On average, kids aged 6 to 18 eat 3,300 milligrams of sodium a day, even before salt is added at the table, researchers from the U.S. Centers for Disease Control and Prevention found. Current dietary guidelines recommend that children eat less than 2,300 milligrams per day.
These high salt consumption levels are already affecting kids' health, said CDC Deputy Principal Director Ileana Arias.
"One in six children already has raised blood pressure, which can result in high blood pressure in adulthood, as we know a major cause of heart disease and stroke," Arias said. "This is incredibly concerning to us."
About 43 percent of the salt ingested by children comes from the 10 foods they eat most often, the CDC found.
These foods include pizza, bread and rolls, cold cuts and cured meats, savory snacks, sandwiches, cheese, chicken patties and nuggets, pasta dishes, Mexican dishes and soups.

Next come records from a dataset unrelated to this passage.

-- ==== Sys2Proof/Laws/Memory.lean ====
section
/-! SUPPORT. Memory as a canonical list: read after write, the canonical form kept, and equality of
canonical memories; then the byte primitives and the three access widths over them. -/

namespace Sys2Proof.Machine

/-! ## The list -/

@[simp] theorem Memory.read_nil (a : Nat) : Memory.read [] a = 0#8 := rfl

/-- Below every listed address nothing is listed. -/
theorem Memory.read_below (m : Memory) (a : Nat) (h : ∀ c ∈ m, a < c.1) : m.read a = 0#8 := by
  induction m with
  | nil => rfl
  | cons c m ih =>
    have h0 := h c (by simp)
    obtain ⟨k, b⟩ := c
    have : ¬ k = a := by simp only at h0; omega
    simp only [Memory.read, this, if_false]
    exact ih fun d hd => h d (by simp [hd])

/-- A byte that is not 0x00 is listed. -/
theorem Memory.mem_of_read_ne (m : Memory) (a : Nat) (h : m.read a ≠ 0#8) : (a, m.read a) ∈ m := by
  induction m with
  | nil => simp at h
  | cons c m ih =>
    obtain ⟨k, b⟩ := c
    by_cases hk : k = a
    · subst hk; simp [Memory.read]
    · simp only [Memory.read, hk, if_false] at h ⊢
      exact List.mem_cons_of_mem _ (ih h)

/-- A listed byte is what its address reads as. -/
theorem Memory.read_of_mem {m : Memory} (hw : m.wf) {a : Nat} {b : Byte} (h : (a, b) ∈ m) :
    m.read a = b := by
  induction m with
  | nil => simp at h
  | cons c m ih =>
    obtain ⟨k, d⟩ := c
    obtain ⟨hp, hz⟩ := hw
    rw [List.pairwise_cons] at hp
    rcases List.mem_cons.1 h with he | he
    · obtain ⟨rfl, rfl⟩ := Prod.mk.inj he; simp [Memory.read]
    · have : ¬ k = a := fun e => by have := hp.1 _ he; simp only at this; omega
      simp only [Memory.read, this, if_false]
      exact ih ⟨hp.2, fun c hc => hz c (by simp [hc])⟩ he

/-- Whatever a write leaves listed was listed before or is the byte written. -/
theorem Memory.mem_write (m : Memory) (a : Nat) (b : Byte) (c : Host.Cell) (h : c ∈ m.write a b) :
    c ∈ m ∨ (c = (a, b) ∧ b ≠ 0#8) := by
  induction m with
  | nil =>
    by_cases hb : b = 0#8
    · simp [Memory.write, hb] at h
    · simp only [Memory.write, hb, if_false, List.mem_singleton] at h
      exact .inr ⟨h, hb⟩
  | cons d m ih =>
    obtain ⟨k, e⟩ := d
    unfold Memory.write at h
    split at h
    · split at h
      · exact .inl h
      · rename_i hb
        rcases List.mem_cons.1 h with h | h
        · exact .inr ⟨h, hb⟩
        · exact .inl h
    · split at h
      · split at h
        · exact .inl (List.mem_cons_of_mem _ h)
        · rename_i hb
          rcases List.mem_cons.1 h with h | h
          · exact .inr ⟨h, hb⟩
          · exact .inl (List.mem_cons_of_mem _ h)
      · rcases List.mem_cons.1 h with h | h
        · exact .inl (h ▸ List.mem_cons_self)
        · exact (ih h).imp_left (List.mem_cons_of_mem _)

/-- A write keeps the canonical form. -/
theorem Memory.wf_write {m : Memory} (hw : m.wf) (a : Nat) (b : Byte) : (m.write a b).wf := by
  induction m with
  | nil => by_cases hb : b = 0#8 <;> simp [Memory.write, Memory.wf, hb]
  | cons c m ih =>
    obtain ⟨k, d⟩ := c
    obtain ⟨hp, hz⟩ := hw
    rw [List.pairwise_cons] at hp
    have hm : Memory.wf m := ⟨hp.2, fun c hc => hz c (by simp [hc])⟩
    have hd : d ≠ 0#8 := hz (k, d) (by simp)
    have ihm := ih hm
    have up : ∀ c ∈ Memory.write m a b, ¬ a < k → a ≠ k → k < c.1 := by
      intro c hc h1 h2
      rcases Memory.mem_write m a b c hc with h | ⟨rfl, -⟩
      · exact hp.1 c h
      · simp only; omega
    unfold Memory.write
    split
    · split
      · exact ⟨List.pairwise_cons.2 hp, hz⟩
      · refine ⟨List.pairwise_cons.2 ⟨?_, List.pairwise_cons.2 hp⟩, ?_⟩
        · intro c hc
          rcases List.mem_cons.1 hc with rfl | hc
          · assumption
          · have := hp.1 c hc; simp only at this ⊢; omega
        · intro c hc
          rcases List.mem_cons.1 hc with rfl | hc
          · assumption
          · exact hz c hc
    · split
      · split
        · exact hm
        · rename_i h2 h3
          subst h2
          refine ⟨List.pairwise_cons.2 ⟨hp.1, hp.2⟩, ?_⟩
          intro c hc
          rcases List.mem_cons.1 hc with rfl | hc
          · assumption
          · exact hz c (by simp [hc])
      · rename_i h1 h2
        refine ⟨List.pairwise_cons.2 ⟨fun c hc => up c hc h1 h2, ihm.1⟩, ?_⟩
        intro c hc
        rcases List.mem_cons.1 hc with rfl | hc
        · exact hd
        · exact ihm.2 c hc

/-- Reading where a write went gives the byte written. -/
theorem Memory.read_write_self {m : Memory} (hw : m.wf) (a : Nat) (b : Byte) :
    (m.write a b).read a = b := by
  induction m with
  | nil => by_cases hb : b = 0#8 <;> simp [Memory.write, Memory.read, hb]
  | cons c m ih =>
    obtain ⟨k, d⟩ := c
    obtain ⟨hp, hz⟩ := hw
    rw [List.pairwise_cons] at hp
    have hm : Memory.wf m := ⟨hp.2, fun c hc => hz c (by simp [hc])⟩
    unfold Memory.write
    split
    · rename_i h1
      split
      · rename_i hb
        have : ¬ k = a := by omega
        subst hb
        simp only [Memory.read, this, if_false]
        exact Memory.read_below m a fun c hc => by have := hp.1 c hc; simp only at this; omega
      · simp [Memory.read]
    · split
      · rename_i h1 h2
        split
        · rename_i hb
          subst h2 hb
          exact Memory.read_below m a fun c hc => by simpa using hp.1 c hc
        · simp [Memory.read]
      · rename_i h1 h2
        have : ¬ k = a := fun e => h2 e.symm
        simp only [Memory.read, this, if_false]
        exact ih hm

/-- Reading anywhere else gives what was there. -/
theorem Memory.read_write_of_ne {m : Memory} {a c : Nat} (b : Byte) (h : c ≠ a) :
    (m.write a b).read c = m.read c := by
  have h' : ¬ a = c := fun e => h e.symm
  induction m with
  | nil => by_cases hb : b = 0#8 <;> simp [Memory.write, Memory.read, hb, h']
  | cons d m ih =>
    obtain ⟨k, e⟩ := d
    unfold Memory.write
    split
    · split
      · rfl
      · simp [Memory.read, h']
    · split
      · rename_i h1 h2
        subst h2
        split <;> simp [Memory.read, h']
      · simp [Memory.read, ih]

/-- Canonical memories that read alike everywhere are equal. -/
theorem Memory.eq_of_read {m n : Memory} (hm : m.wf) (hn : n.wf) (h : ∀ a, m.read a = n.read a) :
    m = n := by
  have mem_iff : ∀ c, c ∈ m ↔ c ∈ n := by
    rintro ⟨a, b⟩
    constructor <;> intro hc
    · have hb := hm.2 _ hc
      have := Memory.read_of_mem hm hc
      have hr : n.read a ≠ 0#8 := by rw [← h a, this]; exact hb
      have := Memory.mem_of_read_ne n a hr
      rwa [← h a, Memory.read_of_mem hm hc] at this
    · have hb := hn.2 _ hc
      have := Memory.read_of_mem hn hc
      have hr : m.read a ≠ 0#8 := by rw [h a, this]; exact hb
      have := Memory.mem_of_read_ne m a hr
      rwa [h a, Memory.read_of_mem hn hc] at this
  have nodup : ∀ {l : Memory}, l.wf → l.Nodup := fun {l} hl =>
    hl.1.imp fun {c d} hcd e => by subst e; exact lt_irrefl _ hcd
  have perm : m.Perm n := (List.perm_ext_iff_of_nodup (nodup hm) (nodup hn)).2 mem_iff
  refine List.Perm.eq_of_pairwise (le := fun c d : Host.Cell => c.1 < d.1) ?_ hm.1 hn.1 perm
  intro c d _ _ hcd hdc
  omega

/-! ## Byte primitives (R65, R66) -/

/-- An unmapped byte reads as 0x00 (R65). -/
theorem State.readByte_unmapped {s : State} {a : Word} (h : mapped s.cfg a = false) : s.readByte a = 0#8 := by
  simp [State.readByte, h]

/-- A write to an unmapped byte changes nothing (R66). -/
theorem State.writeByte_unmapped {s : State} {a : Word} (b : Byte) (h : mapped s.cfg a = false) :
    s.writeByte a b = s := by
  simp [State.writeByte, h]

theorem State.writeByte_mem_wf {s : State} (h : s.mem.wf) (a : Word) (b : Byte) :
    (s.writeByte a b).mem.wf := by
  unfold State.writeByte
  split
  · exact Memory.wf_write h _ _
  · exact h

/-- A mapped byte reads back as it was written (R65, R66). -/
theorem State.readByte_writeByte_self {s : State} {a : Word} (b : Byte) (hw : s.mem.wf)
    (h : mapped s.cfg a = true) : (s.writeByte a b).readByte a = b := by
  simp [State.readByte, State.writeByte, h, Memory.read_write_self hw]

/-- A write leaves every other byte as it was (R66). -/
theorem State.readByte_writeByte_of_ne {s : State} {a c : Word} (b : Byte) (h : c ≠ a) :
    (s.writeByte a b).readByte c = s.readByte c := by
  have : c.toNat ≠ a.toNat := fun e => h (BitVec.eq_of_toNat_eq e)
  unfold State.readByte State.writeByte
  split <;> simp [Memory.read_write_of_ne b this]

/-- What is listed after a byte is written was listed before, or is a mapped byte. -/
theorem State.writeByte_mem_inRegions {s : State} (a : Word) (b : Byte)
    (h : ∀ c ∈ s.mem, c.1 < 2 ^ 32 ∧ mapped s.cfg (BitVec.ofNat 32 c.1) = true) :
    ∀ c ∈ (s.writeByte a b).mem, c.1 < 2 ^ 32 ∧ mapped s.cfg (BitVec.ofNat 32 c.1) = true := by
  unfold State.writeByte
  split
  · rename_i hm
    intro c hc
    rcases Memory.mem_write s.mem a.toNat b c hc with h' | ⟨rfl, -⟩
    · exact h c h'
    · exact ⟨a.isLt, by simpa using hm⟩
  · exact h

/-- Reading depends on memory and the regions alone. -/
theorem State.readByte_congr {s t : State} (hm : s.mem = t.mem) (hc : s.cfg = t.cfg) (a : Word) :
    s.readByte a = t.readByte a := by
  simp [State.readByte, hm, hc]

theorem State.memRead8_congr {s t : State} (hm : s.mem = t.mem) (hc : s.cfg = t.cfg) (a : Word) :
    s.memRead8 a = t.memRead8 a := State.readByte_congr hm hc a

theorem State.memRead16_congr {s t : State} (hm : s.mem = t.mem) (hc : s.cfg = t.cfg) (a : Word) :
    s.memRead16 a = t.memRead16 a := by
  simp [State.memRead16, State.readByte_congr hm hc]

theorem State.memRead32_congr {s t : State} (hm : s.mem = t.mem) (hc : s.cfg = t.cfg) (a : Word) :
    s.memRead32 a = t.memRead32 a := by
  simp [State.memRead32, State.readByte_congr hm hc]

/-! ## The three widths: canonical form and the bytes left alone (R68) -/

theorem State.memWrite8_mem_wf {s : State} (h : s.mem.wf) (a v : Word) : (s.memWrite8 a v).mem.wf :=
  State.writeByte_mem_wf h _ _

theorem State.memWrite16_mem_wf {s : State} (h : s.mem.wf) (a v : Word) : (s.memWrite16 a v).mem.wf :=
  State.writeByte_mem_wf (State.writeByte_mem_wf h _ _) _ _

theorem State.memWrite32_mem_wf {s : State} (h : s.mem.wf) (a v : Word) : (s.memWrite32 a v).mem.wf :=
  State.writeByte_mem_wf (State.writeByte_mem_wf (State.writeByte_mem_wf
    (State.writeByte_mem_wf h _ _) _ _) _ _) _ _

theorem State.loadWords_mem_wf (ws : List Word) :
    ∀ {s : State} (_ : s.mem.wf) (a : Word), (s.loadWords a ws).mem.wf := by
  induction ws with
  | nil => intro s h a; exact h
  | cons w ws ih => intro s h a; exact ih (State.memWrite32_mem_wf h _ _) _

theorem State.memWrite8_mem_inRegions {s : State} (a v : Word)
    (h : ∀ c ∈ s.mem, c.1 < 2 ^ 32 ∧ mapped s.cfg (BitVec.ofNat 32 c.1) = true) :
    ∀ c ∈ (s.memWrite8 a v).mem, c.1 < 2 ^ 32 ∧ mapped s.cfg (BitVec.ofNat 32 c.1) = true :=
  State.writeByte_mem_inRegions _ _ h

theorem State.memWrite16_mem_inRegions {s : State} (a v : Word)
    (h : ∀ c ∈ s.mem, c.1 < 2 ^ 32 ∧ mapped s.cfg (BitVec.ofNat 32 c.1) = true) :
    ∀ c ∈ (s.memWrite16 a v).mem, c.1 < 2 ^ 32 ∧ mapped s.cfg (BitVec.ofNat 32 c.1) = true := by
  have h1 := State.writeByte_mem_inRegions a (v.extractLsb' 0 8) h
  have h2 := State.writeByte_mem_inRegions (s := s.writeByte a (v.extractLsb' 0 8)) (a + 1#32)
    (v.extractLsb' 8 8) (by simpa using h1)
  simpa [State.memWrite16] using h2

theorem State.memWrite32_mem_inRegions {s : State} (a v : Word)
    (h : ∀ c ∈ s.mem, c.1 < 2 ^ 32 ∧ mapped s.cfg (BitVec.ofNat 32 c.1) = true) :
    ∀ c ∈ (s.memWrite32 a v).mem, c.1 < 2 ^ 32 ∧ mapped s.cfg (BitVec.ofNat 32 c.1) = true := by
  have step : ∀ (t : State) (x : Word) (b : Byte), t.cfg = s.cfg →
      (∀ c ∈ t.mem, c.1 < 2 ^ 32 ∧ mapped s.cfg (BitVec.ofNat 32 c.1) = true) →
      ∀ c ∈ (t.writeByte x b).mem, c.1 < 2 ^ 32 ∧ mapped s.cfg (BitVec.ofNat 32 c.1) = true := by
    intro t x b hc ht
    rw [← hc] at ht ⊢
    exact State.writeByte_mem_inRegions x b ht
  exact step _ _ _ (by simp) (step _ _ _ (by simp) (step _ _ _ (by simp) (step _ _ _ rfl h)))

theorem State.loadWords_mem_inRegions (ws : List Word) : ∀ {s : State} (a : Word)
    (_ : ∀ c ∈ s.mem, c.1 < 2 ^ 32 ∧ mapped s.cfg (BitVec.ofNat 32 c.1) = true),
    ∀ c ∈ (s.loadWords a ws).mem, c.1 < 2 ^ 32 ∧ mapped s.cfg (BitVec.ofNat 32 c.1) = true := by
  induction ws with
  | nil => intro s a h; exact h
  | cons w ws ih =>
    intro s a h
    have h1 := State.memWrite32_mem_inRegions a w h
    have := ih (s := s.memWrite32 a w) (a + 4#32) (by simpa using h1)
    simpa [State.loadWords] using this

/-- A byte store leaves every other byte as it was. -/
theorem State.readByte_memWrite8_of_ne {s : State} {a c : Word} (v : Word) (h : c ≠ a) :
    (s.memWrite8 a v).readByte c = s.readByte c := State.readByte_writeByte_of_ne _ h

/-- A half-word store leaves every byte but its two as it was. -/
theorem State.readByte_memWrite16_of_ne {s : State} {a c : Word} (v : Word) (h0 : c ≠ a)
    (h1 : c ≠ a + 1#32) : (s.memWrite16 a v).readByte c = s.readByte c := by
  rw [State.memWrite16, State.readByte_writeByte_of_ne _ h1, State.readByte_writeByte_of_ne _ h0]

/-- A word store leaves every byte but its four as it was. -/
theorem State.readByte_memWrite32_of_ne {s : State} {a c : Word} (v : Word) (h0 : c ≠ a)
    (h1 : c ≠ a + 1#32) (h2 : c ≠ a + 2#32) (h3 : c ≠ a + 3#32) :
    (s.memWrite32 a v).readByte c = s.readByte c := by
  rw [State.memWrite32, State.readByte_writeByte_of_ne _ h3, State.readByte_writeByte_of_ne _ h2,
    State.readByte_writeByte_of_ne _ h1, State.readByte_writeByte_of_ne _ h0]

/-- The bytes of a word are told apart by their offsets. -/
theorem add_ofNat_ne (a : Word) {i j : Nat} (hi : i < 4) (hj : j < 4) (h : i ≠ j) :
    a + BitVec.ofNat 32 i ≠ a + BitVec.ofNat 32 j := by
  intro e
  have e' : BitVec.ofNat 32 i = BitVec.ofNat 32 j := by simpa using e
  have := congrArg BitVec.toNat e'
  simp only [BitVec.toNat_ofNat] at this
  omega

/-- Byte `k` of a word store, where it is mapped (R68). -/
theorem State.readByte_memWrite32 {s : State} (hw : s.mem.wf) (a v : Word) {k : Nat} (hk : k < 4)
    (hm : mapped s.cfg (a + BitVec.ofNat 32 k) = true) :
    (s.memWrite32 a v).readByte (a + BitVec.ofNat 32 k) = v.extractLsb' (8 * k) 8 := by
  have w0 := State.writeByte_mem_wf hw a (v.extractLsb' 0 8)
  have w1 := State.writeByte_mem_wf w0 (a + 1#32) (v.extractLsb' 8 8)
  have w2 := State.writeByte_mem_wf w1 (a + 2#32) (v.extractLsb' 16 8)
  have n : ∀ i j : Nat, i < 4 → j < 4 → i ≠ j → a + BitVec.ofNat 32 i ≠ a + BitVec.ofNat 32 j :=
    fun i j => add_ofNat_ne a
  have z : a = a + BitVec.ofNat 32 0 := by simp
  unfold State.memWrite32
  match k, hk with
  | 0, _ =>
    rw [State.readByte_writeByte_of_ne _ (n 0 3 (by omega) (by omega) (by omega)),
      State.readByte_writeByte_of_ne _ (n 0 2 (by omega) (by omega) (by omega)),
      State.readByte_writeByte_of_ne _ (n 0 1 (by omega) (by omega) (by omega))]
    rw [← z] at hm ⊢
    exact State.readByte_writeByte_self _ hw hm
  | 1, _ =>
    rw [State.readByte_writeByte_of_ne _ (n 1 3 (by omega) (by omega) (by omega)),
      State.readByte_writeByte_of_ne _ (n 1 2 (by omega) (by omega) (by omega))]
    exact State.readByte_writeByte_self _ w0 (by simpa using hm)
  | 2, _ =>
    rw [State.readByte_writeByte_of_ne _ (n 2 3 (by omega) (by omega) (by omega))]
    exact State.readByte_writeByte_self _ w1 (by simpa using hm)
  | 3, _ => exact State.readByte_writeByte_self _ w2 (by simpa using hm)

end Sys2Proof.Machine
end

"Some of these foods may not taste salty but they are top contributors because they do have significant sodium content, and children eat a lot of them," Arias said.
All this salt not only harms a child's immediate health, but can also shape their future dietary habits.
"We know that the taste for salt is established through diet at a young age," Arias said. "Not only are children eating too much sodium, they are establishing a high threshold or taste for salt beyond childhood."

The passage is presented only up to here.